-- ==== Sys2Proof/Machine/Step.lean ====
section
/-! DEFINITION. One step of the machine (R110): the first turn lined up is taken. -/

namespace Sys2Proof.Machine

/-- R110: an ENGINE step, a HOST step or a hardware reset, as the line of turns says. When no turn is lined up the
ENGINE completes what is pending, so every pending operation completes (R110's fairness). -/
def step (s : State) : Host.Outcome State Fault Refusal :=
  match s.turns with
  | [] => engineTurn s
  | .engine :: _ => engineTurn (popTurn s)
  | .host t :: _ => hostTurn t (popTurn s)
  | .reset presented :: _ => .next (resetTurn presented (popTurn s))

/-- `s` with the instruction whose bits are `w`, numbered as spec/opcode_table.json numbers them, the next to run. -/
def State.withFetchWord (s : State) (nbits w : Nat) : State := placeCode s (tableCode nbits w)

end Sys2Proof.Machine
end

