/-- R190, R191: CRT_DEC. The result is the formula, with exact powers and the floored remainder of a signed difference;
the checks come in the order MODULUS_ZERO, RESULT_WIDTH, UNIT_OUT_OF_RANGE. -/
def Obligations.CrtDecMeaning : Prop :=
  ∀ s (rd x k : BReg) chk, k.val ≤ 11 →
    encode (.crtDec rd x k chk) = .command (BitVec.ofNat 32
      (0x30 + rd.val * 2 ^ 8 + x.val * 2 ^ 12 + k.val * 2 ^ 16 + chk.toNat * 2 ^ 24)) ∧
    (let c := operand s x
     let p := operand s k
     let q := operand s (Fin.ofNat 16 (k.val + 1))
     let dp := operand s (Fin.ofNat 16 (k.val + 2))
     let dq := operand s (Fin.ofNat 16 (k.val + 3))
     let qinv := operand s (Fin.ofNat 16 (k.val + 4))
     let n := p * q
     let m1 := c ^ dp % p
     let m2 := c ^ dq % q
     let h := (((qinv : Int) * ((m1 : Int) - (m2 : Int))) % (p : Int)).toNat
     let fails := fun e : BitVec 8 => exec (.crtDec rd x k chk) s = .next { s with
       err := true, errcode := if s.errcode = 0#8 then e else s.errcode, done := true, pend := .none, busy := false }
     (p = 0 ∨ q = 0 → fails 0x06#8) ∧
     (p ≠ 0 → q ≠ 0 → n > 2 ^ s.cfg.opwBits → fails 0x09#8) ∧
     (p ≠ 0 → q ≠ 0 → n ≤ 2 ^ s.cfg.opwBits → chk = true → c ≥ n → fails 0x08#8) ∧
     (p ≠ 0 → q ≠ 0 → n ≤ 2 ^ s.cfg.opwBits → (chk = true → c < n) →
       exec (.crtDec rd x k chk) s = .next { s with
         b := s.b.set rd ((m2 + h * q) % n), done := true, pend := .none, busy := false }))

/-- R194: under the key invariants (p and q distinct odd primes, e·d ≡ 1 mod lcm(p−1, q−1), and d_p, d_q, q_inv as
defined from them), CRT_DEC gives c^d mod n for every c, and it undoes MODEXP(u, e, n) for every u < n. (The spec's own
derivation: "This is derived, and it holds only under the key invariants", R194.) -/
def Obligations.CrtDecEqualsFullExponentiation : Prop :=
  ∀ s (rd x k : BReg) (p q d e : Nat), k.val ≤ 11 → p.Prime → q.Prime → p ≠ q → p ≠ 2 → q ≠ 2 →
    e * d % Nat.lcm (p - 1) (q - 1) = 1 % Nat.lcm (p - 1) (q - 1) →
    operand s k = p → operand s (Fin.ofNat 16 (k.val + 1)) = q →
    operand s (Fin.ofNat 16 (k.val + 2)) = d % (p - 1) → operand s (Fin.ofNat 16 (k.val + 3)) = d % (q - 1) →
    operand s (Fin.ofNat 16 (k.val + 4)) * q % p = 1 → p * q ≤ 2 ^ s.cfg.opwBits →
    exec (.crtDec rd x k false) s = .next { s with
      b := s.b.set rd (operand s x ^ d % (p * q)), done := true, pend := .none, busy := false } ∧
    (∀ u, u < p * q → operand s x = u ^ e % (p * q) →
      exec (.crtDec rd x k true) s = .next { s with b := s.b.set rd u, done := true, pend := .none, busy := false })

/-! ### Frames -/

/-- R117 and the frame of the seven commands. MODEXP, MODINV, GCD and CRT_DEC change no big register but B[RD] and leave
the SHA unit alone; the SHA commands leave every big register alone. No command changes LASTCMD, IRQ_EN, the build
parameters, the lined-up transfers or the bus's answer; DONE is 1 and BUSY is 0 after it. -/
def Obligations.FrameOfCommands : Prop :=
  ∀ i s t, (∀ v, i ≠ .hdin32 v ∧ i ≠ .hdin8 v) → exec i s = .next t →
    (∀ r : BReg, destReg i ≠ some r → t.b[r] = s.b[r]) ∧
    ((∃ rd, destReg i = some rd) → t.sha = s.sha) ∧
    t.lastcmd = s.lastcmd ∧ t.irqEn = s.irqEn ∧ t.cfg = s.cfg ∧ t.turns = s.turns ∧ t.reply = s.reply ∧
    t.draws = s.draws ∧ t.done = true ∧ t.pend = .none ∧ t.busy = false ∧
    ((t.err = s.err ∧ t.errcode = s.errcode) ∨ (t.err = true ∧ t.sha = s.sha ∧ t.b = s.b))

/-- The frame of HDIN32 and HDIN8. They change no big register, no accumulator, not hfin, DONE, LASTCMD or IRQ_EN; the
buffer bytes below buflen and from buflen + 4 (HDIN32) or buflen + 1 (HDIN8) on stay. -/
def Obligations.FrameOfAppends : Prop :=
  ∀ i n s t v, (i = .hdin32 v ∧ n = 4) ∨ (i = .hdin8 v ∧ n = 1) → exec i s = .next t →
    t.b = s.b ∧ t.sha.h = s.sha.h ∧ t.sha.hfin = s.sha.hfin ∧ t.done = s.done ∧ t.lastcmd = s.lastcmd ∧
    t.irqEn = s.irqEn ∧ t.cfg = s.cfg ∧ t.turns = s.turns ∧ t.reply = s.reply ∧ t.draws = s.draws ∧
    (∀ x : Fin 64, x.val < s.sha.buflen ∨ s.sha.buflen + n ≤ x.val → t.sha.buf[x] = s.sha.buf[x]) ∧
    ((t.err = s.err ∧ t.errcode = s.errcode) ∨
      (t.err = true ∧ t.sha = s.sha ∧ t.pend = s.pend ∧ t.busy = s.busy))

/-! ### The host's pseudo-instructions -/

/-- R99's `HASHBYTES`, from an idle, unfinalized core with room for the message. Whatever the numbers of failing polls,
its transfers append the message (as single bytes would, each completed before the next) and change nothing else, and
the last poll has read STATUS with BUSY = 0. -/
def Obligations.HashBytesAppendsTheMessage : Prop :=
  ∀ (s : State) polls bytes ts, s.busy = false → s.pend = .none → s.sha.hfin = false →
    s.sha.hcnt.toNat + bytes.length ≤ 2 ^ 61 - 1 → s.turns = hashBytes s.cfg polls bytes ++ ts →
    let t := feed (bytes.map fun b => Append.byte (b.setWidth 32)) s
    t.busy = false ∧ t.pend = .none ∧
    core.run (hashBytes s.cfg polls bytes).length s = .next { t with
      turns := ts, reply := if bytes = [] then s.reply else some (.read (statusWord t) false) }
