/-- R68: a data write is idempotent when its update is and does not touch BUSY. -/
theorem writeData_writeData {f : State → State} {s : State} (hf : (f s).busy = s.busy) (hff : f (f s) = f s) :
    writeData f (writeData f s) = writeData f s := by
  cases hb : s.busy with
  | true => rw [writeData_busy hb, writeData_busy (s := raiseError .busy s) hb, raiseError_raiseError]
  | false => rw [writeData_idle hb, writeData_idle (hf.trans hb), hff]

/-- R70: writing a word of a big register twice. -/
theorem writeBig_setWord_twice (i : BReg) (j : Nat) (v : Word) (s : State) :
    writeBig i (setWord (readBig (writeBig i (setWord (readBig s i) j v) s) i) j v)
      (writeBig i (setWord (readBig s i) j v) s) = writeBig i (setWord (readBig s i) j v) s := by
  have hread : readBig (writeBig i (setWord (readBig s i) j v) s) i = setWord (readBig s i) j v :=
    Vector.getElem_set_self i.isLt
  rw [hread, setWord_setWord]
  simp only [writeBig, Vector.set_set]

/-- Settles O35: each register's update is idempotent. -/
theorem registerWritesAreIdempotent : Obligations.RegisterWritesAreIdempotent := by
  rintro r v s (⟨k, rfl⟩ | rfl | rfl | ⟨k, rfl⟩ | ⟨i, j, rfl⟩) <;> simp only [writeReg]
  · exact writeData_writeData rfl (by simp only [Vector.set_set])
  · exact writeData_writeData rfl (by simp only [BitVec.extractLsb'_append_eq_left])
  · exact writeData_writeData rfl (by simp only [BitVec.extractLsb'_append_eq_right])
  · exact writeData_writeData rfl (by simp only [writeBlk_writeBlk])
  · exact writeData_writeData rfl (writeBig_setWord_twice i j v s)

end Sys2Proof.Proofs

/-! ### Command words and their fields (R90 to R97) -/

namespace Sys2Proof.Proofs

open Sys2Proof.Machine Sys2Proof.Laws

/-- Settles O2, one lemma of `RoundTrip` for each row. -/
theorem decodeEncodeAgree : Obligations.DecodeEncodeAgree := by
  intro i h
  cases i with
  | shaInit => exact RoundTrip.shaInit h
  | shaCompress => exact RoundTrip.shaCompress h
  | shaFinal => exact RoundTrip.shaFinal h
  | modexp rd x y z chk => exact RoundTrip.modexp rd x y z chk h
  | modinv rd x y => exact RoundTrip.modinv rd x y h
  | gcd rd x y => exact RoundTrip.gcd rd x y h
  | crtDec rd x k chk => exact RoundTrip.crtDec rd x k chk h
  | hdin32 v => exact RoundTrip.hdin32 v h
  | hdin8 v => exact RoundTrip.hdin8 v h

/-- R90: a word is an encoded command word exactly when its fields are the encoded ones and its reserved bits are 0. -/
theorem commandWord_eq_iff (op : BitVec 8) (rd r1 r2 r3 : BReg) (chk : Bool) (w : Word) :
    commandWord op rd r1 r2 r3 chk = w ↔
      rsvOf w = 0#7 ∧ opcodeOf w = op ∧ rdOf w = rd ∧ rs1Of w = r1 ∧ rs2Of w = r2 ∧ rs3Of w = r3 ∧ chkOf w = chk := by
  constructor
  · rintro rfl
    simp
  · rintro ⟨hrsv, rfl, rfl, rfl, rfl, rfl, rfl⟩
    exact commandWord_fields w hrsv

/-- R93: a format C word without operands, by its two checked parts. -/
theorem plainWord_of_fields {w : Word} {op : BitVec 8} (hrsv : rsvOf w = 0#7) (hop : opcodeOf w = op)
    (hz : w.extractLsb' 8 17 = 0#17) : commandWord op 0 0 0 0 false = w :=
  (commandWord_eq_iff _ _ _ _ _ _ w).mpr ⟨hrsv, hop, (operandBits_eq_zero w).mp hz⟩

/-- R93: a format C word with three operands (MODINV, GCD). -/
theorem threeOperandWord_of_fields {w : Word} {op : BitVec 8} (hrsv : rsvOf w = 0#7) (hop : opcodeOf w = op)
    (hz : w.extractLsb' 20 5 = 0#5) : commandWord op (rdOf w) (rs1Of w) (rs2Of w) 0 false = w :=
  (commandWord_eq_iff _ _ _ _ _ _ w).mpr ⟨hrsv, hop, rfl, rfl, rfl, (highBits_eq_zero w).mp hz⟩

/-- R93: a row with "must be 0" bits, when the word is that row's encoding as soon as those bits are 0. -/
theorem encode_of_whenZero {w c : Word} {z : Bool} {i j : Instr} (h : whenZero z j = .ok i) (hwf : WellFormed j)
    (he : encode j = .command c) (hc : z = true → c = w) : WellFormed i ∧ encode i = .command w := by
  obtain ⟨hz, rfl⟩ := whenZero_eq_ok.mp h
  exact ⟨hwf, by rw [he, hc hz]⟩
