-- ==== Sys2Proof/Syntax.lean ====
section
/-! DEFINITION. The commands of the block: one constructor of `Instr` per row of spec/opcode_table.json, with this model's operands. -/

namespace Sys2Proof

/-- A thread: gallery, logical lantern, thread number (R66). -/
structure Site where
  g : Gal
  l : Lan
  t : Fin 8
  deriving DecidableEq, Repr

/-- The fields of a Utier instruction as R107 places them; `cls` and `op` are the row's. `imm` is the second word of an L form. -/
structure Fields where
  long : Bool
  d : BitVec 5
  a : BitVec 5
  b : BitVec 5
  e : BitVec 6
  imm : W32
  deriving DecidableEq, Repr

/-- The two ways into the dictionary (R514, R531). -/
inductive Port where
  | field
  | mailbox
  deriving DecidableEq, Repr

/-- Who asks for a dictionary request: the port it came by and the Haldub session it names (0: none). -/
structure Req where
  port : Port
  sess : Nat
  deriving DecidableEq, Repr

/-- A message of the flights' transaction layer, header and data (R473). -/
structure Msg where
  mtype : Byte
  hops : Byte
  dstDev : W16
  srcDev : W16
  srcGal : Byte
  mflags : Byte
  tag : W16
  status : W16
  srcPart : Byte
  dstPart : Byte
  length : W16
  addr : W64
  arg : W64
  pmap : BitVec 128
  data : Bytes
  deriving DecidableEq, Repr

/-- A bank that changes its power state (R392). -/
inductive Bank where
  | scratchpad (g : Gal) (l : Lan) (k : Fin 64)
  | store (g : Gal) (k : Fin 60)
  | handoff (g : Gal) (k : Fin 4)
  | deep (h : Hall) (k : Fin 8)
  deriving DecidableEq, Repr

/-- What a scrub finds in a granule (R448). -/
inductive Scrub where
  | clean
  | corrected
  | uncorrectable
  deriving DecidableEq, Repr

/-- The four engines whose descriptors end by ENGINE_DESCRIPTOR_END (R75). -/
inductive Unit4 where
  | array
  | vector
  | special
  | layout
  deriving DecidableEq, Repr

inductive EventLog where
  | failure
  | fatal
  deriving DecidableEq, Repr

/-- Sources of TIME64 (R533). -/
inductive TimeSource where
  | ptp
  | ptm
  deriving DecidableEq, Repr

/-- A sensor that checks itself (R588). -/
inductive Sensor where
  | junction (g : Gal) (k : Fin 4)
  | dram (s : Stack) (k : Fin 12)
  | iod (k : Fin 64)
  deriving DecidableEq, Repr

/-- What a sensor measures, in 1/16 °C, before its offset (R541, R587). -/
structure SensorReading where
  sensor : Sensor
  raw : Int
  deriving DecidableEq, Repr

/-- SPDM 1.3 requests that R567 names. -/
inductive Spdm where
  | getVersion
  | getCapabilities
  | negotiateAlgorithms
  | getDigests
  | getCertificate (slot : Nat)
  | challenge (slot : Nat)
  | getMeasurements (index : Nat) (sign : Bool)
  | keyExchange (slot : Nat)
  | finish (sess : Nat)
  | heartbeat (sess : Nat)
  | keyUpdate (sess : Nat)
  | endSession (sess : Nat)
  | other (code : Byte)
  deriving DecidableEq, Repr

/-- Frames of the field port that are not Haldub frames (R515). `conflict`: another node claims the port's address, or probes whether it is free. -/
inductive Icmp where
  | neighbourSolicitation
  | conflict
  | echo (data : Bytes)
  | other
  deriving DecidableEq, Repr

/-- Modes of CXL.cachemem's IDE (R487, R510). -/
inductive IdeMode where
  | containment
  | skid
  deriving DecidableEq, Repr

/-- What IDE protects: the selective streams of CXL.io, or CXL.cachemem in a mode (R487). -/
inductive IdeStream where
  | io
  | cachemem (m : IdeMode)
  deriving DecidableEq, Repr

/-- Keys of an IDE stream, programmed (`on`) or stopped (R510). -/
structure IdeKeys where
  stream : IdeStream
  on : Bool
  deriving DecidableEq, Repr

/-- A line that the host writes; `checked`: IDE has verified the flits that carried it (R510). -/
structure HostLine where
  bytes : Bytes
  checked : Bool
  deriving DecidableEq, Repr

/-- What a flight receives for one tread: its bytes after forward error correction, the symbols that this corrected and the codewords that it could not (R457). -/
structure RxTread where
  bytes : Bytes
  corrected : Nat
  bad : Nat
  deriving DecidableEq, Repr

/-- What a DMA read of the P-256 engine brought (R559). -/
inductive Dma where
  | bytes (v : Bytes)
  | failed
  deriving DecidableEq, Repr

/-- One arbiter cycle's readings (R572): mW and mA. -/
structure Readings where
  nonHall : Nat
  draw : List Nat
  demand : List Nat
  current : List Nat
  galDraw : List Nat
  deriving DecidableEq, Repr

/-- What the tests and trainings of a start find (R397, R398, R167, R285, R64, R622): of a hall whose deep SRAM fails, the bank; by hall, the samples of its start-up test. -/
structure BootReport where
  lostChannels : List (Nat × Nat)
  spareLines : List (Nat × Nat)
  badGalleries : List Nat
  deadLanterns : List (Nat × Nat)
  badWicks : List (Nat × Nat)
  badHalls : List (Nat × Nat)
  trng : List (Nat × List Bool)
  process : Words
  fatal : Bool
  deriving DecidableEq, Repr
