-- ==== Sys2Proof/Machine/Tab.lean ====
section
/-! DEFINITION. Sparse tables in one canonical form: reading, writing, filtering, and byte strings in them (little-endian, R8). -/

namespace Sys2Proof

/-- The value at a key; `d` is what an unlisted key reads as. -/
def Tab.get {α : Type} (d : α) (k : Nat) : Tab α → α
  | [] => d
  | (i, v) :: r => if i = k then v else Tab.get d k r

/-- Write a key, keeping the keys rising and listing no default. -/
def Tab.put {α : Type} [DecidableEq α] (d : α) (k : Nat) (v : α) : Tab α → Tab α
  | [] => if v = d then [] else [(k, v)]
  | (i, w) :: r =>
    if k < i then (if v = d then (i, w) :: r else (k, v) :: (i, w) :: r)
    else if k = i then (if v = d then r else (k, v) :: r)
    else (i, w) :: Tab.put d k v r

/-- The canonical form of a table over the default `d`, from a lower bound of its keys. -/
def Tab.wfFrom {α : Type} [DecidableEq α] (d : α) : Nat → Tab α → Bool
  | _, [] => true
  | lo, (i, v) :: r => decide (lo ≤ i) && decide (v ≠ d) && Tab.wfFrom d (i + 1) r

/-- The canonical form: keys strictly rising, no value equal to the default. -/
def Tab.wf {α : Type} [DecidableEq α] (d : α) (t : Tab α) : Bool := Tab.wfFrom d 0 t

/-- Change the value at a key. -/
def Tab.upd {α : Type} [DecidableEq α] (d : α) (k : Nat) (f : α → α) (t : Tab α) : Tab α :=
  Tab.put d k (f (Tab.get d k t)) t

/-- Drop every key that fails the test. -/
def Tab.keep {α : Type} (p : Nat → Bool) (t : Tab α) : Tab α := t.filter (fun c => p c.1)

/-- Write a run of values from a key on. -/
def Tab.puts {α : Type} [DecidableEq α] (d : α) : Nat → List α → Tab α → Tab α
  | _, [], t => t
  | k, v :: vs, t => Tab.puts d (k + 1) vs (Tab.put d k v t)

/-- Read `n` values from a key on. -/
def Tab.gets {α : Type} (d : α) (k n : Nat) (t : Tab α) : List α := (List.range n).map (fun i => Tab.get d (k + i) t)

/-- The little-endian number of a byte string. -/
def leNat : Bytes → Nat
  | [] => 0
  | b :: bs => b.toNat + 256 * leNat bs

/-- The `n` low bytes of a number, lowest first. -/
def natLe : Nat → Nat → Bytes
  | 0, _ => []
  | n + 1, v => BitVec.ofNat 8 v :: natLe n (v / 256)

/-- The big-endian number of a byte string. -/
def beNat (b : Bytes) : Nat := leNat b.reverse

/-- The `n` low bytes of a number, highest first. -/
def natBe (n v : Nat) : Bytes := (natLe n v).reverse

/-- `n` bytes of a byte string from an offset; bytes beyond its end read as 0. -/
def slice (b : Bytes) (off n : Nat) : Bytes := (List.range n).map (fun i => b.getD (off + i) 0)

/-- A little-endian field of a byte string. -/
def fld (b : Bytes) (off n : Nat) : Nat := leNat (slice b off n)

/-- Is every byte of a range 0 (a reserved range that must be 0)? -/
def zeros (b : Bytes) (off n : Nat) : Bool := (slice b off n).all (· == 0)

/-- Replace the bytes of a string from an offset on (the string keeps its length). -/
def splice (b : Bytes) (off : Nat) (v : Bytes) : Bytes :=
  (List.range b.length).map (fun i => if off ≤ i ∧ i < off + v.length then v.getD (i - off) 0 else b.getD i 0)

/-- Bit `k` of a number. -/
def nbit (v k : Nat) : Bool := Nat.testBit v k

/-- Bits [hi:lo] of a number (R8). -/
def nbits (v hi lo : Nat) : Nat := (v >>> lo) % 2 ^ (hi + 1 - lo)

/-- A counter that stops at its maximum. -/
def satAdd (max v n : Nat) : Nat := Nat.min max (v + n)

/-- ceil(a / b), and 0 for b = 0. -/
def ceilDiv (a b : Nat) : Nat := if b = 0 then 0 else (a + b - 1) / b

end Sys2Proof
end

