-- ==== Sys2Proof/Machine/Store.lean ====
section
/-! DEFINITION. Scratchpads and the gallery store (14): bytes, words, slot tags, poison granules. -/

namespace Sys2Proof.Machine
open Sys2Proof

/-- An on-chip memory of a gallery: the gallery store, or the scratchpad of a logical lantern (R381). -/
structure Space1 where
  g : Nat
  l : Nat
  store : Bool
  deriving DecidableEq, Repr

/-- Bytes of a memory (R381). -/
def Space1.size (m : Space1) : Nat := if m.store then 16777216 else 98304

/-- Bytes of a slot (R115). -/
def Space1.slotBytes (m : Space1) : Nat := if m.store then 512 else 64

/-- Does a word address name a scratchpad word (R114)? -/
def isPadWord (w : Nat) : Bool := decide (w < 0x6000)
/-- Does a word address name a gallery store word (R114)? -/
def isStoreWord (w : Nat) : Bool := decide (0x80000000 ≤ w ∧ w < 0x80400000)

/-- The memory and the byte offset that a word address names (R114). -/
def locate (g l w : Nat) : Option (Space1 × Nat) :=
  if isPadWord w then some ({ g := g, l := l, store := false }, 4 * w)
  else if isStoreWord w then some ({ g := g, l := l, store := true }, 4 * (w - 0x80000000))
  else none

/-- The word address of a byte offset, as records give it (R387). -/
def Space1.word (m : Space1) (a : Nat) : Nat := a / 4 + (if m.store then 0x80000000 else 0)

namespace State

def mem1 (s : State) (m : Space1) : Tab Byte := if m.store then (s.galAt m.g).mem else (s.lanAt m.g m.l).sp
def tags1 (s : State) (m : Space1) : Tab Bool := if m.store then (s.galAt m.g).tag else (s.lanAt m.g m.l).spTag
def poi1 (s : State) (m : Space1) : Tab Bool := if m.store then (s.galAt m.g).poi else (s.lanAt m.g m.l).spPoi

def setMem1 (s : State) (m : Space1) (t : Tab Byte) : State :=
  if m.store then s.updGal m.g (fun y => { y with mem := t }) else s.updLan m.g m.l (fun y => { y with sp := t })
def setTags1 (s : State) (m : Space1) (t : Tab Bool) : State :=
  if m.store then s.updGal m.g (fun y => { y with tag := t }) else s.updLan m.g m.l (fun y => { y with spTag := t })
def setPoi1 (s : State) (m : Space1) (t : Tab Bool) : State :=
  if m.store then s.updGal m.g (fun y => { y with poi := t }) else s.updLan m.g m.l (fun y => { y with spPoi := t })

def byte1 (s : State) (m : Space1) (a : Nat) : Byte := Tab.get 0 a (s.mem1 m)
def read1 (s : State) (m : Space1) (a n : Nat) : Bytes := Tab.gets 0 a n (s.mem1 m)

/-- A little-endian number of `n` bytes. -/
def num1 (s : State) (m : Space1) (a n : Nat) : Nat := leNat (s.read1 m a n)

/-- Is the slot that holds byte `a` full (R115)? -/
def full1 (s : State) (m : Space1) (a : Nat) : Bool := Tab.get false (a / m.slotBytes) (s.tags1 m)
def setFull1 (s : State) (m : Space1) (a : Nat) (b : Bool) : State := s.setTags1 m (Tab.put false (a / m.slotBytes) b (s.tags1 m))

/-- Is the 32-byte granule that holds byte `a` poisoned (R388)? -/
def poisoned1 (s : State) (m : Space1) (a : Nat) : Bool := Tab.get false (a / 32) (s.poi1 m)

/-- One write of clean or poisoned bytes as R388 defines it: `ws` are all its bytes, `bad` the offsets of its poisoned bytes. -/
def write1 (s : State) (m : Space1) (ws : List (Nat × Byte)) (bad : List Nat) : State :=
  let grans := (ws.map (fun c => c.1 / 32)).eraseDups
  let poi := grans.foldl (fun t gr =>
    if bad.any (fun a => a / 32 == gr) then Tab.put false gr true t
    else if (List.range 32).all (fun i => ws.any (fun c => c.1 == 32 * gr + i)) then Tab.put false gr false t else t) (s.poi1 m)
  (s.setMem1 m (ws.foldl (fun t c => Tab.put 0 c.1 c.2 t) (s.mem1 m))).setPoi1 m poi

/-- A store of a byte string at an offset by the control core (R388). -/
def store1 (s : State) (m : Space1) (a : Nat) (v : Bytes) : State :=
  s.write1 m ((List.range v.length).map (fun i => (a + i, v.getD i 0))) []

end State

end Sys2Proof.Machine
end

- To do -
Wherever a line of the listing above contains the string "Settles", copy that line.

- Response to the exercise -
/-- Settles O35: each register's update is idempotent. -/
/-- Settles O2, one lemma of `RoundTrip` for each row. -/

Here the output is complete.